(Saved entries)
┄┄┄┄┄┄┄┄┄┄
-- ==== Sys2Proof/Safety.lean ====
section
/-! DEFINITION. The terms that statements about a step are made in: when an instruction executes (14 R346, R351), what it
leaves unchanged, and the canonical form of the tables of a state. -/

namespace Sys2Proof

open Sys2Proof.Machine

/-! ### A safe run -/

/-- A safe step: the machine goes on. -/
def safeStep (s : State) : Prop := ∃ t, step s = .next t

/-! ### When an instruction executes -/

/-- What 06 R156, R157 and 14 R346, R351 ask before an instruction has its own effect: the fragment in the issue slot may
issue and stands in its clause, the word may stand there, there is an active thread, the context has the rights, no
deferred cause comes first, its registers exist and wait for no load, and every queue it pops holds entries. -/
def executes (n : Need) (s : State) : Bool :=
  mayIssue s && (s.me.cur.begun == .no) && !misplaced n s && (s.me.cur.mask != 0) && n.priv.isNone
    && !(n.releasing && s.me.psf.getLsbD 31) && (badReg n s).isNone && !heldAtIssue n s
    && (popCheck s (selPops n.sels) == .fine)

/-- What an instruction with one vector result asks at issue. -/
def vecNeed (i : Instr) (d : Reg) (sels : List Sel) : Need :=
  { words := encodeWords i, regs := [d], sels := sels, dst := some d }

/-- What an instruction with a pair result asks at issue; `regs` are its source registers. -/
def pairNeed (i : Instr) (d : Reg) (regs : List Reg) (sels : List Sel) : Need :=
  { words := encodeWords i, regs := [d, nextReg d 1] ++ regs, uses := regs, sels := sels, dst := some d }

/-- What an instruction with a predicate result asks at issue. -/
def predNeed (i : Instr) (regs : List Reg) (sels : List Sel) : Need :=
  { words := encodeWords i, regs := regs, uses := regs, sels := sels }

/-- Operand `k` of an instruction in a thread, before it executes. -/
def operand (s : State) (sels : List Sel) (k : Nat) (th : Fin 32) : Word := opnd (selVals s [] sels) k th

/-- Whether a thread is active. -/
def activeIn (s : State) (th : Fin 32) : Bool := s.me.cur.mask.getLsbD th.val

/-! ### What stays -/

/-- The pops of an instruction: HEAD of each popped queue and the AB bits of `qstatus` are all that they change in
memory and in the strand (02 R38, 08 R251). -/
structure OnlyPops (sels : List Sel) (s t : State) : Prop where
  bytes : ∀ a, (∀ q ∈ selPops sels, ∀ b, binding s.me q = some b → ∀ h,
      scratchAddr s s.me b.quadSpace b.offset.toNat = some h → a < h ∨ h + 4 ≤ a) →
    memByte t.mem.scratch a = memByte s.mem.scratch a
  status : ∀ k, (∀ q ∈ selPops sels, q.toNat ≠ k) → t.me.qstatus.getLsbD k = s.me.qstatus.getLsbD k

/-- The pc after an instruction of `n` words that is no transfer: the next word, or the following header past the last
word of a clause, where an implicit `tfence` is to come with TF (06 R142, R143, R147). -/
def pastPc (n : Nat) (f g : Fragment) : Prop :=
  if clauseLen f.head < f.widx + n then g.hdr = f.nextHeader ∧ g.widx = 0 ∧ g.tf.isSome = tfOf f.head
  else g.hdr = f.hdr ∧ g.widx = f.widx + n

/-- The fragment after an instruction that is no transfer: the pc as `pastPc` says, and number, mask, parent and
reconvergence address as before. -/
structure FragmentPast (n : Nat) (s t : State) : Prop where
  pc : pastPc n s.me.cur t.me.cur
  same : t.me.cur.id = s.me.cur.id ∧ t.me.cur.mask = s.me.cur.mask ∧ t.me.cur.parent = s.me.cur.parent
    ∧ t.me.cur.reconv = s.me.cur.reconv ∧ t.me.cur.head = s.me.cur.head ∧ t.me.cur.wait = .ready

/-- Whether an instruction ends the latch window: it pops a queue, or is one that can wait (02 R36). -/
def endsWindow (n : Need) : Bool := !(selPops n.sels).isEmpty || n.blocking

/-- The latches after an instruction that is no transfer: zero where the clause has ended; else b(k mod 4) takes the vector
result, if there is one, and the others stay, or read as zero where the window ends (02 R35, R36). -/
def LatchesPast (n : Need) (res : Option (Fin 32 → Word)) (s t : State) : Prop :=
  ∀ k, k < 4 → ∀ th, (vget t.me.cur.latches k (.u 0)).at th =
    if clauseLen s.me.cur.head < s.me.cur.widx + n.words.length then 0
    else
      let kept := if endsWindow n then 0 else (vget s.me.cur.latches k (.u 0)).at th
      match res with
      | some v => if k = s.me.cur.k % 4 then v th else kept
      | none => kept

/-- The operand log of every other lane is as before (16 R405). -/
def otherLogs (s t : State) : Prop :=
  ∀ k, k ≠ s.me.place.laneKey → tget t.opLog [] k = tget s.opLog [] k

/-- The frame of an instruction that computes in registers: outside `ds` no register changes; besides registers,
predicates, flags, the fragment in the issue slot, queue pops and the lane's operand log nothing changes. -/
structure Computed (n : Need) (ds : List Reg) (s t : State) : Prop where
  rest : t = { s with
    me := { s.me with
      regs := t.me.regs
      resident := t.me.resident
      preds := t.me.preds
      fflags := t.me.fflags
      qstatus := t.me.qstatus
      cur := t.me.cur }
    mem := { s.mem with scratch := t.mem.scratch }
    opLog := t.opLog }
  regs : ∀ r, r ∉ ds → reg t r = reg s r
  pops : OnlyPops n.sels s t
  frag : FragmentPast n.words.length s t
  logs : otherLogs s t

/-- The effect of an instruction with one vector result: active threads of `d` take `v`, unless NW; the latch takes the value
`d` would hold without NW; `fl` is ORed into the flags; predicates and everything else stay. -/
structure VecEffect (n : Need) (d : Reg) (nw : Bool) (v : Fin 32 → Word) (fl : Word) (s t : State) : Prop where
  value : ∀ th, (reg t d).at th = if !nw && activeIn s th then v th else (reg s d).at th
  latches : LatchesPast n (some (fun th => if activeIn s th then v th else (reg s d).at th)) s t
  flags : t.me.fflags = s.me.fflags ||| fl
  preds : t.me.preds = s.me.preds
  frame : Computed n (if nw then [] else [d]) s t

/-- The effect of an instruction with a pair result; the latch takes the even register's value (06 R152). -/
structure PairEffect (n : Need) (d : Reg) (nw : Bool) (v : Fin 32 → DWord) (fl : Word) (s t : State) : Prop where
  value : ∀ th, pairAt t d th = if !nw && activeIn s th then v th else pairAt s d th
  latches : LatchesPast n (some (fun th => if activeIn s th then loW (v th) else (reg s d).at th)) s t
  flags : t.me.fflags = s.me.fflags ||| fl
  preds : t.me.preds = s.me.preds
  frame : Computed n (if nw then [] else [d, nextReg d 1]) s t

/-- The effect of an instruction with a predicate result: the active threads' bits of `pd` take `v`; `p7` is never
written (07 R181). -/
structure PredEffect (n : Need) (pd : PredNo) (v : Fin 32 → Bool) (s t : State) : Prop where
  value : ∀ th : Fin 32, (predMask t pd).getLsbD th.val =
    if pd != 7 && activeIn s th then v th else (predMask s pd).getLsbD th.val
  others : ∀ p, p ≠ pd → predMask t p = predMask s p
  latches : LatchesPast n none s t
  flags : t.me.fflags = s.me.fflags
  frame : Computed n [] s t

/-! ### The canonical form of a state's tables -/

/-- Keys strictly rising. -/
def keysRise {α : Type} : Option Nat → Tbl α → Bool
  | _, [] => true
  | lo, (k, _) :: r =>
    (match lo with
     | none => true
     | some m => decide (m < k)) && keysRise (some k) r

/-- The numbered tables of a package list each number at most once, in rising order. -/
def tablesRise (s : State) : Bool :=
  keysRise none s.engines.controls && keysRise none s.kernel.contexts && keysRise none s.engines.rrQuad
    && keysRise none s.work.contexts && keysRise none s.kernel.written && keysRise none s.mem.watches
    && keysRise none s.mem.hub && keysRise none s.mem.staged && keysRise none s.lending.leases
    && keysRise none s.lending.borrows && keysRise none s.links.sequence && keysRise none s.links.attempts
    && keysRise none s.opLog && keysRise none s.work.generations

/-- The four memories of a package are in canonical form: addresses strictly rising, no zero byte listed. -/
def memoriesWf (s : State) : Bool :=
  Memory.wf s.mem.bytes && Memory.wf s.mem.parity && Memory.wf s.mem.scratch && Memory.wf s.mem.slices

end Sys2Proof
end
┄┄┄┄┄┄┄┄┄┄
Keeping every character as it is, restate the lines above that run from the line with "they change in" through the line with "if clauseLen f.head", both included, and nothing else.

/-- The pops of an instruction: HEAD of each popped queue and the AB bits of `qstatus` are all that they change in
memory and in the strand (02 R38, 08 R251). -/
structure OnlyPops (sels : List Sel) (s t : State) : Prop where
  bytes : ∀ a, (∀ q ∈ selPops sels, ∀ b, binding s.me q = some b → ∀ h,
      scratchAddr s s.me b.quadSpace b.offset.toNat = some h → a < h ∨ h + 4 ≤ a) →
    memByte t.mem.scratch a = memByte s.mem.scratch a
  status : ∀ k, (∀ q ∈ selPops sels, q.toNat ≠ k) → t.me.qstatus.getLsbD k = s.me.qstatus.getLsbD k

/-- The pc after an instruction of `n` words that is no transfer: the next word, or the following header past the last
word of a clause, where an implicit `tfence` is to come with TF (06 R142, R143, R147). -/
def pastPc (n : Nat) (f g : Fragment) : Prop :=
  if clauseLen f.head < f.widx + n then g.hdr = f.nextHeader ∧ g.widx = 0 ∧ g.tf.isSome = tfOf f.head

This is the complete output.